Матисс отправил Амели рисунок тропических лилий с белыми лепестками, похожими на жемчужные зернышки риса. Другое письмо он украсил наброском, изобразив на полях себя с отросшей бородой, нежно целующего жену в щеку; Амели он нарисовал молодой и энергичной, с волосами, уложенными на затылке в его любимую прическу. Таково было его представление об их партнерстве. В минуты мучительных творческих поисков и сомнений Амели всегда поддерживала его. Перед лицом бытовых трудностей и опасностей он часто терялся, тогда как его жене испытания лишь добавляли бодрости духа. «Моя дорогая Амели, ты восхищаешь нас своим мужеством, – писал Анри 21 мая, узнав, что два немецких снаряда разорвались на крыше его мастерской в Исси. – Мы здесь больше напуганы, чем ты, И в тот самый момент, когда я уже собрался уехать, ты пишешь: “Работай спокойно, все в порядке”». Такова была стойкая, хладнокровная Амели, женщина настолько же бесстрашная, насколько терпеливая, которую он полюбил с первой встречи.
27 мая немцы пошли в наступление на Севере и за три дня продвинулись к Марне. 3 июня они уже были в пятидесяти километрах от Парижа. «Это ужасно оставаться здесь, зная, что ты в опасности… – писал Анри. – Я могу быть таким же смелым, как ты, но только в своей работе». Но теперь даже живопись не могла его отвлечь. Каждый день он приезжал на трамвае в Ниццу, где на авеню де ла Гар после полудня вывешивались военные сводки. Маргерит с очередной партией картин снова выехала в Тулузу, а Амели стала готовить дом к полной и окончательной эвакуации. Анри собирался двинуться к ней на выручку, но пока ограничивался руководящими указаниями, давая точные инструкции, как и что необходимо спасать: большую картину Курбе свернуть в рулон («лучше начать с куска с трещинами»), античные скульптуры закопать в саду, а «Марокканцев» разрезать пополам и отправить по почте (чертеж, где пунктиром показывались линии надрезов бритвой, прилагался). Вслед за телеграммой от Амели, в которой она советовала мужу остаться в Ницце, пришла другая, сообщавшая о ее собственном отъезде, который ей посоветовал не откладывать Марсель Самба. Анри писал ей каждый день, снедаемый беспокойством за нее, за Францию, за свои картины, которые могут достаться врагу. «Я постоянно думаю о моих больших панно, которые ни в коем случае нельзя оставлять в Исси – особенно о “Купальщицах”, на которых я потратил столько сил и времени, – с грустью писал он. – Мужайся, моя храбрая Амели, и будь осторожна!»
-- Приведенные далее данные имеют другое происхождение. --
/-- A parcel goes: its pages are unmapped, writes that waited for them go, and migrations of them end. -/
def State.freeParcel (s : State) (p : Parcel) : State :=
  let mine := (s.m.tiers.pages.filter (fun e => e.parcel == p.id)).map (·.page)
  let s := s.m.path.waits.foldl (fun s w => match w.wait with
    | .migrate id _ left moved skipped =>
      if id == p.id then s.endWait w 0 (setFld (setFld (0 : BitVec 128) 31 0 moved) 63 32 (skipped + left.length)) else s
    | _ => s) s
  let s := s.on (fun b => { b with tiers := { b.tiers with parcels := b.tiers.parcels.filter (·.id != p.id), pages := b.tiers.pages.filter (·.parcel != p.id),
                                                           heldWrites := b.tiers.heldWrites.filter (fun w => !mine.contains (pageOf w.address)) } })
  mine.foldl (fun s n => s.pageSettled n) (s.clearParcel p.base (65536 * p.pages))

/-- PARCEL_FREE (R274). -/
def execParcelFree (h : Hdr) (parcel : Nat) (s : State) : Host.Outcome State Fault Refusal :=
  .next (s.host h 0x09 (fun s =>
    match s.m.parcel parcel with
    | none => s.bad h 0x09 24
    | some p => if s.m.parcelBusy parcel || s.m.checkParcel == some parcel then s.finish h 0x09 4 else (s.freeParcel p).finish h 0x09 0))

/-- PARCEL_QUERY (R439): the descriptor, then the pages in larder, cellar and host tier. -/
def execParcelQuery (h : Hdr) (parcel : Nat) (s : State) : Host.Outcome State Fault Refusal :=
  .next (s.host h 0x0A (fun s =>
    match s.m.parcel parcel with
    | none => s.bad h 0x0A 24
    | some p =>
      let n (tier : Nat) : Nat := (s.m.tiers.pages.filter (fun e => e.parcel == p.id && e.tier == tier)).length
      s.output h 0x0A h.payloadLen (leBytes 32 (parcelDesc p) ++ leBytes 8 (n 1) ++ leBytes 8 (n 2) ++ leBytes 8 (n 3))))

/-- PARCEL_MIGRATE (R276, R277): the pages that find a frame of the tier begin to migrate, with the reads of host memory that takes (R295); the others are skipped. -/
def execParcelMigrate (h : Hdr) (parcel tier firstPage pages : Nat) (s : State) : Host.Outcome State Fault Refusal :=
  .next (s.host h 0x0B (fun s =>
    match s.m.parcel parcel with
    | none => s.bad h 0x0B 24
    | some p =>
      if p.pin then s.bad h 0x0B 24
      else if tier = 0 || 3 < tier then s.bad h 0x0B 26
      else if p.pages ≤ firstPage then s.bad h 0x0B 28
      else if p.pages < firstPage + pages then s.bad h 0x0B 32
      else
        let ns := (List.range pages).map (fun i => p.base / 65536 + firstPage + i)
        let idle := ns.filter (fun n => match s.m.page n with
          | some e => e.migrating.isNone
          | none => false)
        let s := s.on (fun b => ns.foldl (fun b n => b.startMigration n tier) b)
        let left := idle.filter (fun n => match s.m.page n with
          | some e => e.migrating.isSome
          | none => false)
        let skipped := pages - left.length
        let s := s.on (fun b => left.foldl (fun b n => b.hostRead 192 n [(false, 65536 * n, 65536)]) b)
        if left.isEmpty then s.finish h 0x0B 0 (setFld (0 : BitVec 128) 63 32 skipped) else s.await h 0x0B (.migrate parcel tier left 0 skipped)))

/-- A PAGE_QUERY record (R442). -/
def Block.pageRecord (b : Block) (page : Nat) : Nat :=
  match b.page page with
  | none => putBits 0 127 112 0xFFFF
  | some p =>
    putBits (putBits (putBits (putBits (putBits (putBits (putBits 0 255 192 p.head1.toNat) 191 128 p.head0.toNat) 127 112 p.parcel) 79 44 p.frame) 43 42 p.tier)
      41 41 (b2n p.migrating.isSome)) 40 40 (b2n (p.bear == .protected_ || p.bear == .copying))

/-- PAGE_QUERY (R439, R442). -/
def execPageQuery (h : Hdr) (address pages : Nat) (s : State) : Host.Outcome State Fault Refusal :=
  .next (s.host h 0x0C (fun s =>
    if address % 65536 != 0 then s.bad h 0x0C 24
    else if pages = 0 || 65536 < pages then s.bad h 0x0C 32
    else s.output h 0x0C h.payloadLen ((List.range pages).map (fun i => leBytes 32 (s.m.pageRecord (address / 65536 + i)))).flatten))

/-! Tables of the crofts (R130, R165, R612) -/

/-- Does a croft run a table-path operation (R130)? -/
def Croft.runsTable (c : Croft) : Bool := c.inFlight.any (fun e => isArray e.op && !opFlag e.op 7 && (drainCtrl (opDrain e.op)).table)

/-- An entry of the drain table with its reserved bits 0 (R15, R128). -/
def drainEntry (v : Nat) : BitVec 128 := BitVec.ofNat 128 (cleared drainReserved v)

/-- DRAIN_TABLE_LOAD (R128, R130). -/
def execDrainTableLoad (h : Hdr) (croft : Nat) (table : List Byte) (s : State) : Host.Outcome State Fault Refusal :=
  .next (s.host h 0x18 (fun s =>
    if (s.m.croft croft).runsTable || s.m.checkCrofts.contains croft then s.finish h 0x18 4
    else if 191 < croft then s.bad h 0x18 24
    else
      let t := (List.range 256).map (fun i => drainEntry (leAt table (16 * i) 16))
      (s.on (fun b => b.onCroft croft (fun c => { c with drainTable := t }))).finish h 0x18 0))

/-- The byte, within its slot, of the first field of a lane instruction that R613 refuses at load; `last`: it stands in the last phase or the tail. -/
def slotBad (i : W64) (last : Bool) : Option Nat :=
  let l := lopOf i
  let mode := lopMode i
  let imm := lopImm i
  let known := l ≤ 0x18 || l == 0x1E || l == 0x1F
  let modeBad := if l == 0x0F then 3 ≤ mode else if l == 0x13 then 2 < mode || (imm != 0 && mode != 0) else if l == 0x14 then 5 < mode else mode != 0
  let immBad := if l == 0x12 || l == 0x15 then false else if l == 0x16 then !(imm != 0 && imm ≤ 128 && imm == 2 ^ Nat.log2 imm) else if l == 0x13 then 8 < imm else imm != 0
  if known && immBad then some 0
  else if fld i 23 16 != 0 then some 2
  else if known && modeBad then some 3
  else if !known || (l == 0x14 && !last) then some 7
  else none

/-- The slots of a program with the number of PHASE_ENDs that come before each. -/
def phasesBefore : Nat → List W64 → List (Nat × W64)
  | _, [] => []
  | n, i :: rest => (n, i) :: phasesBefore (if lopOf i == 0x1E then n + 1 else n) rest

/-- The payload byte of the first error of the program that a VALID entry names (R165, R166, R613). -/
def programBad (store : List W64) (e : Nat) (w : W64) : Option Nat :=
  if !flag w 11 then none
  else match programSlots store 2048 (fld w 10 0) with
    | none => some (8 * e)
    | some prog =>
      let ends := (prog.filter (fun i => lopOf i == 0x1E)).length
      if ends = 0 || 4 < ends then some (8 * e)
      else ((List.range prog.length).zip (phasesBefore 0 prog)).findSome? (fun ((k, n, i) : Nat × Nat × W64) =>
        (slotBad i (ends ≤ n + 1)).map (fun x => 512 + 8 * (fld w 10 0 + k) + x))

/-- The payload byte of the first error of a program table and store (R165, R613). -/
def imageBad (table store : List W64) : Option Nat :=
  let rows := (List.range table.length).zip table
  match (rows.filterMap (fun ((e, w) : Nat × W64) => if fld w 63 12 != 0 then some (8 * e + 1) else none)).min? with
  | some n => some n
  | none => (rows.filterMap (fun ((e, w) : Nat × W64) => programBad store e w)).min?

/-- LANE_PROG_LOAD (R165, R445): one croft, or every croft or none. -/
def execLaneProgLoad (h : Hdr) (croft : Nat) (image : List Byte) (s : State) : Host.Outcome State Fault Refusal :=
  .next (s.host h 0x19 (fun s =>
    let targets := if croft == 0xFF then List.range 192 else [croft]
    if targets.any (fun n => (s.m.croft n).lane.isSome || (s.m.croft n).inFlight.any (fun e => opCode e.op == 8) || s.m.checkCrofts.contains n) then s.finish h 0x19 4
    else if 191 < croft && croft != 0xFF then s.bad h 0x19 24
    else
      let table := (List.range 64).map (fun i => BitVec.ofNat 64 (leAt image (8 * i) 8))
      let words := (List.range 2048).map (fun i => leAt image (512 + 8 * i) 8)
      let store := words.map (fun v => BitVec.ofNat 64 (cleared slotReserved v))
      match imageBad table (words.map (BitVec.ofNat 64)) with
      | some n => s.bad h 0x19 (64 + n)
      | none =>
        (s.on (fun b => targets.foldl (fun b n => b.onCroft n (fun c => { c with progTable := table, progStore := store })) b)).finish h 0x19 0))

/-! Fabric tables and groups -/

/-- Is a port enabled (R314)? -/
def Block.portEnabled (b : Block) (n : Nat) : Bool := n < 17 && (fld b.fab.cfg 127 110 &&& fld b.boot.recordBody 1359 1342) / 2 ^ n % 2 == 1

/-- Does a routing entry name a port that is not enabled, or SP0 (R321)? 0x1F names none. -/
def Block.routeBad (b : Block) (e : Nat) : Bool :=
  [bitsOf e 4 0, bitsOf e 9 5].any (fun n => n != 0x1F && !b.portEnabled n)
13 июня, когда натиск немецкой армии почти выдохся, но еще не был окончательно остановлен, Пьеру исполнилось восемнадцать. «Меня спасла война», – говорил потом Пьер Мат тисе. Три года он выносил ежедневные занятия музыкой, ощущая их полную для себя бесполезность. В Ницце, когда он наблюдал за отцом, одержимым своей работой, ощущение бессмысленности того, чем занимается он сам, только усилилось. Все лето Пьер считал дни, когда эта тягомотина со скрипкой закончится и его наконец призовут в армию. Так и не дождавшись повестки, он уехал в Париж, надеясь попасть в число резервистов, набиравшихся для второго сражения на Марне. Теперь родители переживали за двоих сыновей, а вдобавок еще и за Маргерит: парижские госпитали были эвакуированы, хирурги мобилизованы, а следовательно, дочь больше не могла рассчитывать на неотложную медицинскую помощь. Надо было искать выход. Матисс предлагал жене подыскать временное жилье для семьи где-нибудь на Севере на случай, если столица все-таки падет, а Маргерит – комнату поблизости с местом нахождения одного из двух ее парижских хирургов. В начале года пришла открытка от Огюста Матисса. Брат, написавший еще в начале года, что старики и больные уходят из Боэна, сообщал, что наконец-то уговорил покинуть город и мать. «Я рад, что мама собирается, но думаю, она особенно не спешит… – писал Анри 23 июня жене, сильно сомневаясь в искренности материнского решения. – Она будет еще долго собираться и, прежде чем не вычистит до основания свой дом, ни за что его не оставит».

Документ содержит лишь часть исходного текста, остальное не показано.